A thorough in situ characterization of materials at extreme conditions is challenging, and computational tools such as crystal structural search methods in combination with ab initio calculations are widely used to guide experiments by predicting the composition, structure, and properties of high-pressure compounds. However, such techniques are usually computationally expensive and not suitable for large-scale combinatorial exploration. On the other hand, data-driven computational approaches using large materials databases are useful for the analysis of energetics and stability of hundreds of thousands of compounds, but their utility for materials discovery is largely limited to idealized conditions of zero temperature and pressure.
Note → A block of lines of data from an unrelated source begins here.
-- ==== Sys2Proof/Syntax.lean ====
section
/-!
DEFINITION. The syntax of the Usvex: one constructor for each row of spec/opcode_table.json. The first 313 are the
instructions of R37, each with the fields its encoding holds (`e` is the convoy-end bit of R33). The last 59 are the rows
without an encoding: what the hart, an engine or the outside world does between two members (95_what_each_step_holds.md).
-/
namespace Sys2Proof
Here, we present a novel framework combining the two computational approaches, using a simple linear approximation to the enthalpy of a compound in conjunction with ambient-conditions data currently available in high-throughput databases of calculated materials properties. We demonstrate its utility by explaining the occurrence of phases in nature that are not ground states at ambient conditions and estimating the pressures at which such ambient-metastable phases become thermodynamically accessible, as well as guiding the exploration of ambient-immiscible binary systems via sophisticated structural search methods to discover new stable high-pressure phases.